What the exercise asks. All lines of the records below that contain the word "payload" must be listed.

Dataset records
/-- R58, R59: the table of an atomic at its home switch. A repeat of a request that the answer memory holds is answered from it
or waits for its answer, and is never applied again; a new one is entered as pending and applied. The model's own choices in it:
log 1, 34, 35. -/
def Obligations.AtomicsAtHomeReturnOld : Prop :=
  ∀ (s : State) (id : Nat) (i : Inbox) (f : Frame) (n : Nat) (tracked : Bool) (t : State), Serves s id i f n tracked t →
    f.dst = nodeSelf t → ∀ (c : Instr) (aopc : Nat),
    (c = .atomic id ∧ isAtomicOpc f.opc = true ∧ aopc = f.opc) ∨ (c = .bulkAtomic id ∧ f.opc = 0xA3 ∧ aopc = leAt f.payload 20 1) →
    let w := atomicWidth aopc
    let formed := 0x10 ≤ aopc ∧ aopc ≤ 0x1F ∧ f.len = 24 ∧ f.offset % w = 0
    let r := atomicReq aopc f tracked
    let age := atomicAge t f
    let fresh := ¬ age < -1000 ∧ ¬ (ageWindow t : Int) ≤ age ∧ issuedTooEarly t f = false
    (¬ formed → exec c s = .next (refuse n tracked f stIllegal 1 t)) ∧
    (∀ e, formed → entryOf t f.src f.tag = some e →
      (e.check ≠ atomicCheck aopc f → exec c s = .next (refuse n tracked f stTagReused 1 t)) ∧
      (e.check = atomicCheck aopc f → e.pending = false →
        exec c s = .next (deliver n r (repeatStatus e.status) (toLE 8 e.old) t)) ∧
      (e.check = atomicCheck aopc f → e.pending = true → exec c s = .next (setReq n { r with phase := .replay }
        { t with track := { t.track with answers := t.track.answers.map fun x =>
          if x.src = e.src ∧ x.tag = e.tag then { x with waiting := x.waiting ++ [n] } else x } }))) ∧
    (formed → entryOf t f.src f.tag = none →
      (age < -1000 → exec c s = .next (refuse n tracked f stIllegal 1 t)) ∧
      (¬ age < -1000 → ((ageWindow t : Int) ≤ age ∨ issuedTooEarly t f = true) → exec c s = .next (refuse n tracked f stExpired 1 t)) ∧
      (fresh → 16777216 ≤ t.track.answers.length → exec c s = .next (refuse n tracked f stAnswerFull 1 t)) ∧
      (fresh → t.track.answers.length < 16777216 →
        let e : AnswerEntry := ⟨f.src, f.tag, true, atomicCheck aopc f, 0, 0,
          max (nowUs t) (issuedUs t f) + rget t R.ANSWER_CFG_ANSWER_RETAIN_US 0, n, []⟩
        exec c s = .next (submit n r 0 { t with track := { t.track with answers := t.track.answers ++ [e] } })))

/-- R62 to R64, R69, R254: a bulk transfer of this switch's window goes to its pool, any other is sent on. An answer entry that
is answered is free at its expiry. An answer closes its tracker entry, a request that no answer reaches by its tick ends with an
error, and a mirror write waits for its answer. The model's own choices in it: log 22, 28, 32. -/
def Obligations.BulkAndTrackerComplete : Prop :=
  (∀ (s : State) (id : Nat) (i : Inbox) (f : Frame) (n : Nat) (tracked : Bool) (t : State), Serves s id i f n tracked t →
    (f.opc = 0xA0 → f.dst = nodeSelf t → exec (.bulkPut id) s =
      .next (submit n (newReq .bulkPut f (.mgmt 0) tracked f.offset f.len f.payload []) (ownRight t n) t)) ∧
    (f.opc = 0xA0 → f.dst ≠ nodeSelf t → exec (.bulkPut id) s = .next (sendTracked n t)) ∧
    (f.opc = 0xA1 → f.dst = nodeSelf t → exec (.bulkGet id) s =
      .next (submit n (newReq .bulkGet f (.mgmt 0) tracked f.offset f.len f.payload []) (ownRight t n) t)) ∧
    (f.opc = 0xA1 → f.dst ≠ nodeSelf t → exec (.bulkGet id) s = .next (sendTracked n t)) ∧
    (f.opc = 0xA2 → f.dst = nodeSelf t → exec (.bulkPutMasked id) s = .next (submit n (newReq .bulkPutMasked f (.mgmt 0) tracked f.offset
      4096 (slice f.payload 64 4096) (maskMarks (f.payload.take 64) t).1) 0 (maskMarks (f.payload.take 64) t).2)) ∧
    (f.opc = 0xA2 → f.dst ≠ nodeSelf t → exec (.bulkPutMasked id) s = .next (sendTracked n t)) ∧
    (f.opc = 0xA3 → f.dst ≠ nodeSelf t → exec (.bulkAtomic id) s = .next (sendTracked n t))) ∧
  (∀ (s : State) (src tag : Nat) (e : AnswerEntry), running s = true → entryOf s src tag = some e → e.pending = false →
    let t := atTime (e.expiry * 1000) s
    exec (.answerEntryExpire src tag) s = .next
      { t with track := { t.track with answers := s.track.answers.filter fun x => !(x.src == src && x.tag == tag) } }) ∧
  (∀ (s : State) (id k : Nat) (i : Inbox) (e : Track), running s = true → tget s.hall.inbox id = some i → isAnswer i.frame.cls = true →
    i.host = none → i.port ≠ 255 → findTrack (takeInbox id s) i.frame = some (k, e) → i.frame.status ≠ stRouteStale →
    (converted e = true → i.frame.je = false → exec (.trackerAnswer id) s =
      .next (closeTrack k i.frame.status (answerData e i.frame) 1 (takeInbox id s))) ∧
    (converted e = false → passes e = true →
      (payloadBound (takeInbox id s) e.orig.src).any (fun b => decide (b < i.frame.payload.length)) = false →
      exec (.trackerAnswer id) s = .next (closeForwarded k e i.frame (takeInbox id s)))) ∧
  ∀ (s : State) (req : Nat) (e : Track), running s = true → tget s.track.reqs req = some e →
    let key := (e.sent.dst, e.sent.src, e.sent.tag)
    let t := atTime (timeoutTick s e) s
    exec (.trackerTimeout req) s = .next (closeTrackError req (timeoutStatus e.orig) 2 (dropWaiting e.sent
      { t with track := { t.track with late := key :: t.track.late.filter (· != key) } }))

==

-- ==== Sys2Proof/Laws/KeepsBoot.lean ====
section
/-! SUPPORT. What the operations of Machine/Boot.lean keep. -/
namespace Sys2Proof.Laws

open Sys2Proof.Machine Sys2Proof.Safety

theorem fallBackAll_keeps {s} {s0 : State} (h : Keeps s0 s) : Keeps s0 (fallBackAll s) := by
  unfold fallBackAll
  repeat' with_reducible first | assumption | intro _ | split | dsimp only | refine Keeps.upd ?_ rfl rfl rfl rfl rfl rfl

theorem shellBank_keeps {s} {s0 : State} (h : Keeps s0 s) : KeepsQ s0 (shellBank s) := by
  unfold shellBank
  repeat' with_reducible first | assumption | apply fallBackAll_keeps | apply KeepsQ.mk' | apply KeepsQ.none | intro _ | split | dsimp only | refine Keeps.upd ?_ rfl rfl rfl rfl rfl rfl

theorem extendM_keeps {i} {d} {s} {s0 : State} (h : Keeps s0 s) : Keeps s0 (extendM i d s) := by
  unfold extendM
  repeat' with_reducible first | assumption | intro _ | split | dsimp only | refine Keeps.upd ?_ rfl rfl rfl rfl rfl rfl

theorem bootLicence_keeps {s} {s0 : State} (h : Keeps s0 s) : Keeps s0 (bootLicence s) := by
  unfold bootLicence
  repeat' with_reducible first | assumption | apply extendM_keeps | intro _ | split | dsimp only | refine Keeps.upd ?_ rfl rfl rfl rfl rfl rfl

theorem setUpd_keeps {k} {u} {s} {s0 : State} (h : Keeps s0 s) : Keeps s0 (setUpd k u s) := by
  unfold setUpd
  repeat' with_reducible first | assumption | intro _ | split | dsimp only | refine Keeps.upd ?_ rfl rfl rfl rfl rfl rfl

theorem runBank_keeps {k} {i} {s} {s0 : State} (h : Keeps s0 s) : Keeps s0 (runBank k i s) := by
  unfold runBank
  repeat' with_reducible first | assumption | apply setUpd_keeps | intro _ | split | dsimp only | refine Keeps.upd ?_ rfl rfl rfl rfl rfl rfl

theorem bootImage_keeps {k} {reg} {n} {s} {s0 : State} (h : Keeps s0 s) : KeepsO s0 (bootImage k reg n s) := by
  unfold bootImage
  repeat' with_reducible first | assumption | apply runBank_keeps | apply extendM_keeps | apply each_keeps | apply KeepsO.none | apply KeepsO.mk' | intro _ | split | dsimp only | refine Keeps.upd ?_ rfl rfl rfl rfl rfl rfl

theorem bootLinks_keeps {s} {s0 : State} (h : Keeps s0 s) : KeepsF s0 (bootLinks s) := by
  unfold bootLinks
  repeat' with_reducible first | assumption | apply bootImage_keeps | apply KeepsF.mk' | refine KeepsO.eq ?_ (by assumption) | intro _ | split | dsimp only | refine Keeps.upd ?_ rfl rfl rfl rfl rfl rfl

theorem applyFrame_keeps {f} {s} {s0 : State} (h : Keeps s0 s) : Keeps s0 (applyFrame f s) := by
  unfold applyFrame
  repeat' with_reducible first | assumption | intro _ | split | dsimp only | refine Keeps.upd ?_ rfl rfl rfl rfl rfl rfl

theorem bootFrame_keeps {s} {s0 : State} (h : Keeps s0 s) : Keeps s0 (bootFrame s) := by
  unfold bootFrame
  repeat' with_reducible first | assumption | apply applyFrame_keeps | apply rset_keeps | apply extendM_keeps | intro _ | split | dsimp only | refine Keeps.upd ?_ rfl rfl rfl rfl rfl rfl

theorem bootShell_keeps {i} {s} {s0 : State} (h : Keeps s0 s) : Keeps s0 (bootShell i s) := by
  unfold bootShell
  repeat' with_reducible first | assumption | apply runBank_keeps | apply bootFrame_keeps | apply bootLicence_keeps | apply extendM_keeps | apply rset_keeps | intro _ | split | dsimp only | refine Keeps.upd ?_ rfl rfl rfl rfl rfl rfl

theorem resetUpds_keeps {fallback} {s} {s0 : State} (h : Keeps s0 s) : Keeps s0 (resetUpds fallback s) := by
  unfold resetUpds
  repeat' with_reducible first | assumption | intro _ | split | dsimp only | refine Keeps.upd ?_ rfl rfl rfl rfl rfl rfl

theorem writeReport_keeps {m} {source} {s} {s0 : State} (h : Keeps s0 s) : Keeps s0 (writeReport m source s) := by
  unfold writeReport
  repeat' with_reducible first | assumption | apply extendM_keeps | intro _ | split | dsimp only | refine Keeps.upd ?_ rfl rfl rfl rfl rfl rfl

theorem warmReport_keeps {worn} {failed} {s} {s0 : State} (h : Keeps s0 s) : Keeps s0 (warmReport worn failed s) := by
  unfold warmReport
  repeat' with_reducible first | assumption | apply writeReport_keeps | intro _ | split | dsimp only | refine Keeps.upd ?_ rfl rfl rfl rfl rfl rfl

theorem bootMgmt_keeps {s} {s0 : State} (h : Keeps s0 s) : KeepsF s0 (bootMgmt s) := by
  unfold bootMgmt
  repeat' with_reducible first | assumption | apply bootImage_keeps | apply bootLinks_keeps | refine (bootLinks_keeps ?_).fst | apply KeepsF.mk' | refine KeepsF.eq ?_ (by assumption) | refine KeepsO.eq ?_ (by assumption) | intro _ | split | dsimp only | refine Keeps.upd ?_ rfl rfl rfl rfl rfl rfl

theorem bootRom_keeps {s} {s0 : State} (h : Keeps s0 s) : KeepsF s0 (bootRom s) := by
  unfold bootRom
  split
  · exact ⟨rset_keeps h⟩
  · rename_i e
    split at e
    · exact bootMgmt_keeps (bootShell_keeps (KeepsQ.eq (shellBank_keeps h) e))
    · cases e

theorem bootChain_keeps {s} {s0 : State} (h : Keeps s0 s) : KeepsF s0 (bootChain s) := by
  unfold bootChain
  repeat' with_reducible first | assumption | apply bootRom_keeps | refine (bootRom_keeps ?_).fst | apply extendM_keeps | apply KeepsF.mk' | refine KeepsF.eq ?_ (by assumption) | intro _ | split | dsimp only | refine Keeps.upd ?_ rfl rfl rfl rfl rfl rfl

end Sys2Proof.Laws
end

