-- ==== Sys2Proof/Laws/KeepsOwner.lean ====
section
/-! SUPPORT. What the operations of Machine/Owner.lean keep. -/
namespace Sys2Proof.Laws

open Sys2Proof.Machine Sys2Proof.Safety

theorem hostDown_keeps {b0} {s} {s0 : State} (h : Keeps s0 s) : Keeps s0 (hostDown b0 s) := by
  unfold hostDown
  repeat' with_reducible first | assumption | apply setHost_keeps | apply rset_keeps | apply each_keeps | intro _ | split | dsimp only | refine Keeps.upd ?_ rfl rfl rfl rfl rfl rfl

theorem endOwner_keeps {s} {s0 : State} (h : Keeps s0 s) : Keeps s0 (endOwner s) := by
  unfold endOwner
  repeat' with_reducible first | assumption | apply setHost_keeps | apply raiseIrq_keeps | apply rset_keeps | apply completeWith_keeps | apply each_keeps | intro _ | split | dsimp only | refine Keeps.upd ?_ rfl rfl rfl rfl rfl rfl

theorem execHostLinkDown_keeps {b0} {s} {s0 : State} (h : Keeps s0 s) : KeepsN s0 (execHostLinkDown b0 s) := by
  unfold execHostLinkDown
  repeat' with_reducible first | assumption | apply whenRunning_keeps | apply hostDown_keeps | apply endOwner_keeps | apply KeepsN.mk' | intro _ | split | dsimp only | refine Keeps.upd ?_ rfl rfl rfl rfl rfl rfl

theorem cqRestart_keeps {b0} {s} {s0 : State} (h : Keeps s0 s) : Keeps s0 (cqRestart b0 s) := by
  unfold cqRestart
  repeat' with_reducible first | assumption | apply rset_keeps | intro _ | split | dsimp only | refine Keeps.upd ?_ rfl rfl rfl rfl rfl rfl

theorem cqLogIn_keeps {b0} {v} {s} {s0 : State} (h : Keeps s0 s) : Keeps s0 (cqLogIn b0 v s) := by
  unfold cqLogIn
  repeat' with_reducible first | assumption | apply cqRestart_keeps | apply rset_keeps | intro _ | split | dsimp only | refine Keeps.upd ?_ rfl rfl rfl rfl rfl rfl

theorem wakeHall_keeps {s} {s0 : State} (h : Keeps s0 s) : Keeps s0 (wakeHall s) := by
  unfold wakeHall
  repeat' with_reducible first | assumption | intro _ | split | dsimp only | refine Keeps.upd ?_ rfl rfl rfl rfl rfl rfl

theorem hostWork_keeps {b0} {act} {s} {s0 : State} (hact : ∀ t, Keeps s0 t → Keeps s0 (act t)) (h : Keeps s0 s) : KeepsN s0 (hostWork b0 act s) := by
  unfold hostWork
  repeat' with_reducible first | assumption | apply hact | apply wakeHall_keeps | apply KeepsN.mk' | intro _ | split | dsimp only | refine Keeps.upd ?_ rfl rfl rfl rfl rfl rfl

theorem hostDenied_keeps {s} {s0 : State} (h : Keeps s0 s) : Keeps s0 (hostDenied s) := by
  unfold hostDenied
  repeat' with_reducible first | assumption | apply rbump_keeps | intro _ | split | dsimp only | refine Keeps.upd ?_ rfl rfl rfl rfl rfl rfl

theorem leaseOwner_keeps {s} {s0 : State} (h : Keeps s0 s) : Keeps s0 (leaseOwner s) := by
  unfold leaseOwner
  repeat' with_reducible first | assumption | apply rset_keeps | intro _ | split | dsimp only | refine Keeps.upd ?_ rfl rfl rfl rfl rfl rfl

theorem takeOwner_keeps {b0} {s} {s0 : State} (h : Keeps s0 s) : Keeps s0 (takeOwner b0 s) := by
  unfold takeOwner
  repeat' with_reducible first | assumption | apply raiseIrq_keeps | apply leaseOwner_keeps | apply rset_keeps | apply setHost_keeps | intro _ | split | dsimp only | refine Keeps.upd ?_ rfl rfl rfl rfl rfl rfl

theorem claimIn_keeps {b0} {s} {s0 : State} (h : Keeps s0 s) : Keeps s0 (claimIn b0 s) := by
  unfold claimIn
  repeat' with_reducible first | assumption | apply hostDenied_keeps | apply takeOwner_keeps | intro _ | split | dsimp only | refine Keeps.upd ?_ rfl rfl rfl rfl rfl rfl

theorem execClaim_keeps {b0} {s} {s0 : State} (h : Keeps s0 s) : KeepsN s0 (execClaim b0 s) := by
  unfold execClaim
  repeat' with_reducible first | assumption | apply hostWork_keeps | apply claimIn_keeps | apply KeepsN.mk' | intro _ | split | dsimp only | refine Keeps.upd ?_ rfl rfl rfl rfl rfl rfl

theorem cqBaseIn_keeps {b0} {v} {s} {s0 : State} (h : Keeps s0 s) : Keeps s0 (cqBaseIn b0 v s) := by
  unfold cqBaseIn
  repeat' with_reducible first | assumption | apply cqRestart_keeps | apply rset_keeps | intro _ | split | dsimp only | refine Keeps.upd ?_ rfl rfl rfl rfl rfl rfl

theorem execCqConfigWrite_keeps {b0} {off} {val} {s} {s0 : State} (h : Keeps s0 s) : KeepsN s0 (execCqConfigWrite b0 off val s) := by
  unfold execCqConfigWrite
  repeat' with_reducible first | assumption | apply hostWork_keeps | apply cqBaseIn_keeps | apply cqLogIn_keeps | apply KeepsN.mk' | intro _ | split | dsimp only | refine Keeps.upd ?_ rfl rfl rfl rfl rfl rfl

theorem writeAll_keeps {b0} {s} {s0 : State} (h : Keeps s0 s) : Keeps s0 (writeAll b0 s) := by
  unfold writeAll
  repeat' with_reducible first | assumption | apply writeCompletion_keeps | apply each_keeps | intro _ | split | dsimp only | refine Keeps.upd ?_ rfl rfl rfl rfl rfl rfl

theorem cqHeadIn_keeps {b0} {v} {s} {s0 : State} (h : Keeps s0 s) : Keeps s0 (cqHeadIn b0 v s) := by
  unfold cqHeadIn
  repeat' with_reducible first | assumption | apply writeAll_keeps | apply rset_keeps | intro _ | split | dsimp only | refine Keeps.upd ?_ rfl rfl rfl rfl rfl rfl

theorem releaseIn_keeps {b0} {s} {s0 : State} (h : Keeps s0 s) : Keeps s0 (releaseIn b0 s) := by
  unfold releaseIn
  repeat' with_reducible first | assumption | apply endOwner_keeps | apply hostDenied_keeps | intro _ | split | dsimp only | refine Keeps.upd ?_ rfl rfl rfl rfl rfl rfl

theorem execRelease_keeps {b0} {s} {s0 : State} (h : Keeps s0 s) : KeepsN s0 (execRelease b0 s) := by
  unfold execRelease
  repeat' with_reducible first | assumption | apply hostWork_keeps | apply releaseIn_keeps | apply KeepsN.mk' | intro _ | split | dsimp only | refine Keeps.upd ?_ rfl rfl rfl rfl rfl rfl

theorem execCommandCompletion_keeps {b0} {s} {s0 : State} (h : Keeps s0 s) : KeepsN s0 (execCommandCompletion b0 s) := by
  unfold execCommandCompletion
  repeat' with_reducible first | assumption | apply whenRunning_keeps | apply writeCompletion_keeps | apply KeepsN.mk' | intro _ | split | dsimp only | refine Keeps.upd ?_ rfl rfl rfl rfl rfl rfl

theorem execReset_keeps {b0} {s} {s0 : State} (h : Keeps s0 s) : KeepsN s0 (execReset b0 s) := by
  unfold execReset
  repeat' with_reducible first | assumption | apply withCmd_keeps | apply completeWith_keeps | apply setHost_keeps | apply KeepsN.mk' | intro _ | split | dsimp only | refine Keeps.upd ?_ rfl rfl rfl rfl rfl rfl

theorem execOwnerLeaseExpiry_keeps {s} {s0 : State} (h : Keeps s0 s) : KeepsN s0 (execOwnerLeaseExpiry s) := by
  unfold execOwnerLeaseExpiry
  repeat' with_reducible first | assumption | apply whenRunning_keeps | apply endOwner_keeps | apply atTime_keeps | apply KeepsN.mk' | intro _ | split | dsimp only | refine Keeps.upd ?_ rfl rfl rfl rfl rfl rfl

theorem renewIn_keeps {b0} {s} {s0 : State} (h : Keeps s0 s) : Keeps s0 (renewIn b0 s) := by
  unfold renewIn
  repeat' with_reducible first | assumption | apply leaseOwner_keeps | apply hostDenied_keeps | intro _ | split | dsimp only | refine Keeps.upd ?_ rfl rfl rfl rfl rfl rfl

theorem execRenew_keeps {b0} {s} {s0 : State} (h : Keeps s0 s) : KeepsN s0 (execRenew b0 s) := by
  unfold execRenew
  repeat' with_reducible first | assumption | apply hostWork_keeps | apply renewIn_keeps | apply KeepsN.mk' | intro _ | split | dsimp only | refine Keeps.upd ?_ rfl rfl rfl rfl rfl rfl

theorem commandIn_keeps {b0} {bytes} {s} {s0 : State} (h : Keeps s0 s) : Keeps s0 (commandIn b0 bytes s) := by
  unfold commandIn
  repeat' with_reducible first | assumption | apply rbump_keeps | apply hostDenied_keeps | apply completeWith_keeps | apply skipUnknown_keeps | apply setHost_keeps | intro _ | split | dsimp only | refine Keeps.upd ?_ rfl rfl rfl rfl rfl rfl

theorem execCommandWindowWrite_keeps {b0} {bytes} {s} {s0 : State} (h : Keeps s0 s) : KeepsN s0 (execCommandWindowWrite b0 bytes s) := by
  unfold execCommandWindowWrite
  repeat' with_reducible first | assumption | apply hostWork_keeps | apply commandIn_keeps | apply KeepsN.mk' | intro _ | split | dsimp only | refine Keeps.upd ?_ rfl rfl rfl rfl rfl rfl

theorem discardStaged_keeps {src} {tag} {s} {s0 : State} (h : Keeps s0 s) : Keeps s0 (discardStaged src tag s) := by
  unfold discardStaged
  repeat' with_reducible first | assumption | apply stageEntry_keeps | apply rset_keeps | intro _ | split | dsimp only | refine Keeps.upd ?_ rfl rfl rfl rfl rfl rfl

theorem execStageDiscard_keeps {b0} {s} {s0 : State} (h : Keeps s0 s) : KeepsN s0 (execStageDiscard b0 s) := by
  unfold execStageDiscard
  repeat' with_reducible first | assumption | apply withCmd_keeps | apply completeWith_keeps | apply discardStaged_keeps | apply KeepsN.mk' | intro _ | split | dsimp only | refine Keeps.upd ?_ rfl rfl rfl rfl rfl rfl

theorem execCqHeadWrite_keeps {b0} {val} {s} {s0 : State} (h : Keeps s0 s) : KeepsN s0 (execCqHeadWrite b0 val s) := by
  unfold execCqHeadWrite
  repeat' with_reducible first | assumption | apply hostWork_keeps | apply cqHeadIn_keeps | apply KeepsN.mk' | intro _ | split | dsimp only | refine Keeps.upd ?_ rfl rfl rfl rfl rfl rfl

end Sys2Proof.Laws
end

Result of this exercise.
    (c = .atomic id ∧ isAtomicOpc f.opc = true ∧ aopc = f.opc) ∨ (c = .bulkAtomic id ∧ f.opc = 0xA3 ∧ aopc = leAt f.payload 20 1) →
      .next (submit n (newReq .bulkPut f (.mgmt 0) tracked f.offset f.len f.payload []) (ownRight t n) t)) ∧
      .next (submit n (newReq .bulkGet f (.mgmt 0) tracked f.offset f.len f.payload []) (ownRight t n) t)) ∧
      4096 (slice f.payload 64 4096) (maskMarks (f.payload.take 64) t).1) 0 (maskMarks (f.payload.take 64) t).2)) ∧
      (payloadBound (takeInbox id s) e.orig.src).any (fun b => decide (b < i.frame.payload.length)) = false →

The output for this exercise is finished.